── INPUT DATA ──

/-- R39, R40. -/
def answerSaveCommit (q : Request) (s : State) : Answer :=
  let sl := s.save.kept.title
  if !committable sl then refuse .noTransaction s
  else if sl.level < q.rank then refuse .denied s
  else if inWarn s then refuse .power s
  else match reresolve s sl with
    | .refused st => refuse st s
    | .window _ =>
      if sl.state = .pending then .now (settle (queueTitle q.tag true s)) .started []
      else if sl.blocks.isEmpty then .now (endEmpty q.tag s) .ok []
      else .now (settle (queueTitle q.tag (needsFullPass s sl.target) s)) .started []

/-- SAVE_COMMIT (R39). -/
def execSaveCommit (q : Request) (s : State) : Host.Outcome State Fault Refusal :=
  .next (serve .saveCommit q (fun _ => answerSaveCommit q) s)

/-- R51: the operation of a slot's kind. -/
def opOfKind : SlotKind → SaveOp
  | .write => .commit
  | .erase => .erase

/-- R41. -/
def answerSaveAbandon (q : Request) (s : State) : Answer :=
  let sl := s.save.kept.title
  if sl.state = .free then refuse .noTransaction s
  else if sl.level < q.rank then refuse .denied s
  else if !committable sl then refuse .busy s
  else .now (setOutcome ⟨sl.target, q.tag, opOfKind sl.kind, .discarded, none⟩ (freeSlot .title s)) .ok []

/-- SAVE_ABANDON (R41). -/
def execSaveAbandon (q : Request) (s : State) : Host.Outcome State Fault Refusal :=
  .next (serve .saveAbandon q (fun _ => answerSaveAbandon q) s)

/-! ## SAVE_STATUS (R43) -/

/-- R43, R51: the outcome record's fields; outcome NONE and the fields with it are absent. -/
def outcomeBytes : Option OutcomeRecord → List Byte
  | some r =>
    leBytes 1 r.target ++ [r.tag] ++ leBytes 1 (saveOpCode r.op) ++ leBytes 1 (saveOutcomeCode r.outcome)
      ++ optField 4 r.faultOffset
  | none => absentField 1 ++ absentField 1 ++ absentField 1 ++ absentField 1 ++ absentField 4

/-- R43: the slot that is COPYING, if any. -/
def copyingSlot (s : State) : Option SlotId :=
  if s.save.kept.title.state = .copying then some .title
  else if s.save.kept.clock.state = .copying then some .clock
  else none

/-- R43: the title slot, the clock slot, the pending queue in two places, the slot COPYING, the outcome record. -/
def saveStatusPayload (s : State) : List Byte :=
  let t := s.save.kept.title
  let c := s.save.kept.clock
  let unlessFree (v : Nat) : Option Nat := if t.state = .free then none else some v
  leBytes 1 (slotStateCode t.state) ++ leBytes 1 (flagCode t.held) ++ leBytes 1 (slotKindCode t.kind)
    ++ leBytes 1 t.blocks.length ++ leBytes 1 t.faults ++ optField 1 (unlessFree t.target)
    ++ optField 1 (unlessFree t.selector) ++ optField 1 (unlessFree t.level)
    ++ leBytes 1 (slotStateCode c.state) ++ leBytes 1 (flagCode c.held) ++ leBytes 1 c.faults
    ++ optField 1 ((s.save.kept.queue[0]?).map slotIdCode) ++ optField 1 ((s.save.kept.queue[1]?).map slotIdCode)
    ++ optField 1 ((copyingSlot s).map slotIdCode) ++ outcomeBytes s.save.kept.outcome

/-- R43. -/
def answerSaveStatus (s : State) : Answer := .now s .ok (saveStatusPayload s)

/-- SAVE_STATUS (R43). -/
def execSaveStatus (q : Request) (s : State) : Host.Outcome State Fault Refusal :=
  .next (serve .saveStatus q (fun _ => answerSaveStatus) s)

/-! ## The copy (R45 to R49) -/

/-- R51, R53: the operation an ending carries: ROLL_FORWARD in phase 4. -/
def endingOp (s : State) (sl : Slot) : SaveOp := if s.supply.phase = 4 then .rollForward else opOfKind sl.kind

/-- R47, R53: the outcome of a completion. -/
def completionOutcome (s : State) : SaveOutcome := if s.supply.phase = 4 then .rolledForward else .committed

/-- The outcome record of a copy's ending. -/
def endingRecord (s : State) (sl : Slot) (o : SaveOutcome) (off : Option Nat) : OutcomeRecord :=
  ⟨sl.target, sl.tag, endingOp s sl, o, off⟩

/-- R47, R62, R80: the region record at the completion of a copy. -/
def completedRecord (sl : Slot) (c : Copy) (r : Record) : Record :=
  match sl.kind with
  | .write =>
    { r with state := .valid, generation := min 4294967295 (r.generation + 1),
             check := if sl.fullPass then c.fresh else c.running }
  | .erase => { state := .valid, generation := 0, check := c.fresh, lock := .none, lockLevel := .high, password := none }

/-- The copy ends: no position is held (R44, R57). -/
def dropCopy (s : State) : State := { s with save := { s.save with copy := none } }

/-- R51, R52: for the title slot, the outcome record is written and SAVE_DONE queued; the clock slot does neither. -/
def recordEnding (id : SlotId) (r : OutcomeRecord) (s : State) : State :=
  match id with
  | .title => setOutcome r s
  | .clock => s

/-- R52. -/
def reportEnding (id : SlotId) (r : OutcomeRecord) (s : State) : State :=
  match id with
  | .title => notify (.saveDone r) s
  | .clock => s

/-- R53, R54: in phase 4 roll-forward goes on with its next slot. -/
def rollIfRolling (s : State) : State := if s.supply.phase = 4 then rollOn s else s

/-- R47: the copy of `c` completes. The record of the slot's target is written also where no directory entry names the
target (log 16). -/
def completeCopy (c : Copy) (s : State) : State :=
  let sl := slotAt s c.slot
  let r := endingRecord s sl (completionOutcome s) none
  rollIfRolling (reportEnding c.slot r (dropCopy (recordEnding c.slot r
    (freeSlot c.slot (setRecord sl.target (completedRecord sl c (recordAt s sl.target)) s)))))

/-- R116: after a discarded clock slot the calendar rewrites the durable copy, once the working copy is in service. -/
def rewriteDays (id : SlotId) (target : Nat) (s : State) : State :=
  match id with
  | .title => s
  | .clock =>
    if s.days.inService then
      notify (.regionState target .damaged .rebuilt) (setDays { s.days with dirty := true, rebuilt := true } s)
    else s

/-- R48: a slot that stops on its first verify fault: PENDING, held, with fault count 1, out of the queue. -/
def heldSlot (sl : Slot) : Slot := { sl with state := .pending, held := true, faults := 1 }

/-- R48: the first verify fault, at target offset `off`. In roll-forward the slot is taken again at once (R54). The
record is written also where no directory entry names the target (log 16). -/
def firstFault (c : Copy) (off : Nat) (s : State) : State :=
  let sl := slotAt s c.slot
  let r := endingRecord s sl .fault (some off)
  let s1 := dropCopy (recordEnding c.slot r (setSlot c.slot (heldSlot sl)
    (setRecord sl.target { recordAt s sl.target with state := .damaged } s)))
  let s2 := reportEnding c.slot r (notify (.regionState sl.target .damaged .verifyFault) s1)
  if s.supply.phase = 4 then startCopy c.slot true s2 else s2

/-- R49: a verify fault met with the fault count at 1 discards the slot. The record is written also where no directory
entry names the target (log 16). -/
def discardOnFault (c : Copy) (s : State) : State :=
  let sl := slotAt s c.slot
  let r := endingRecord s sl .faultDiscarded none
  let s1 := dropCopy (recordEnding c.slot r (freeSlot c.slot
    (setRecord sl.target { recordAt s sl.target with state := .damaged } s)))
  rollIfRolling (rewriteDays c.slot sl.target
    (reportEnding c.slot r (notify (.regionState sl.target .damaged .verifyFault) s1)))

/-- R48: the position of the first byte at which two blocks differ. -/
def firstDifference : List Byte → List Byte → Option Nat
  | a :: as, b :: bs => if a = b then (firstDifference as bs).map (· + 1) else some 0
  | _, _ => none

/-- R48, R49: a verify fault at position `pos` of the block at hand. -/
def verifyFault (c : Copy) (pos : Nat) (s : State) : State :=
  let sl := slotAt s c.slot
  if sl.faults = 0 then firstFault c (partBlock sl c.part * 64 + pos) s else discardOnFault c s

/-- R45 to R47: the position after the present one: the next staged block, the pass part when the full-pass flag is
set, or the completion. -/
def nextPart (c : Copy) (s : State) : State :=
  let sl := slotAt s c.slot
  match c.part with
  | .staged k =>
    if k + 1 < sl.blocks.length then beginPart c (.staged (k + 1)) s
    else if sl.fullPass ∧ 0 < regionLength s sl then beginPart c (.pass 0) s
    else completeCopy c s
  | .pass b => if 64 * (b + 1) < regionLength s sl then beginPart c (.pass (b + 1)) s else completeCopy c s

/-- R45, R46: a read step's bytes. A staged block's are the old block, over which the new one is formed and written; a
block of the pass part is added to the fresh sum. -/
def afterRead (c : Copy) (bytes : List Byte) (s : State) : State :=
  match c.part with
  | .staged k =>
    postStep { c with dir := .write, oldBlock := bytes, newBlock := formBlock (stagedBytes (slotAt s c.slot) k) bytes } s
  | .pass _ => nextPart { c with fresh := addBlock c.fresh bytes } s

───

*TASK DESCRIPTION*: Lines wanted from the listing above: the line with "(reportEnding c.slot r (notify" up to and including the line with "at hand. -/". Please write them out exactly, adding nothing else.

*SOLUTION FOR THIS PROBLEM*:
    (reportEnding c.slot r (notify (.regionState sl.target .damaged .verifyFault) s1)))

/-- R48: the position of the first byte at which two blocks differ. -/
def firstDifference : List Byte → List Byte → Option Nat
  | a :: as, b :: bs => if a = b then (firstDifference as bs).map (· + 1) else some 0
  | _, _ => none

/-- R48, R49: a verify fault at position `pos` of the block at hand. -/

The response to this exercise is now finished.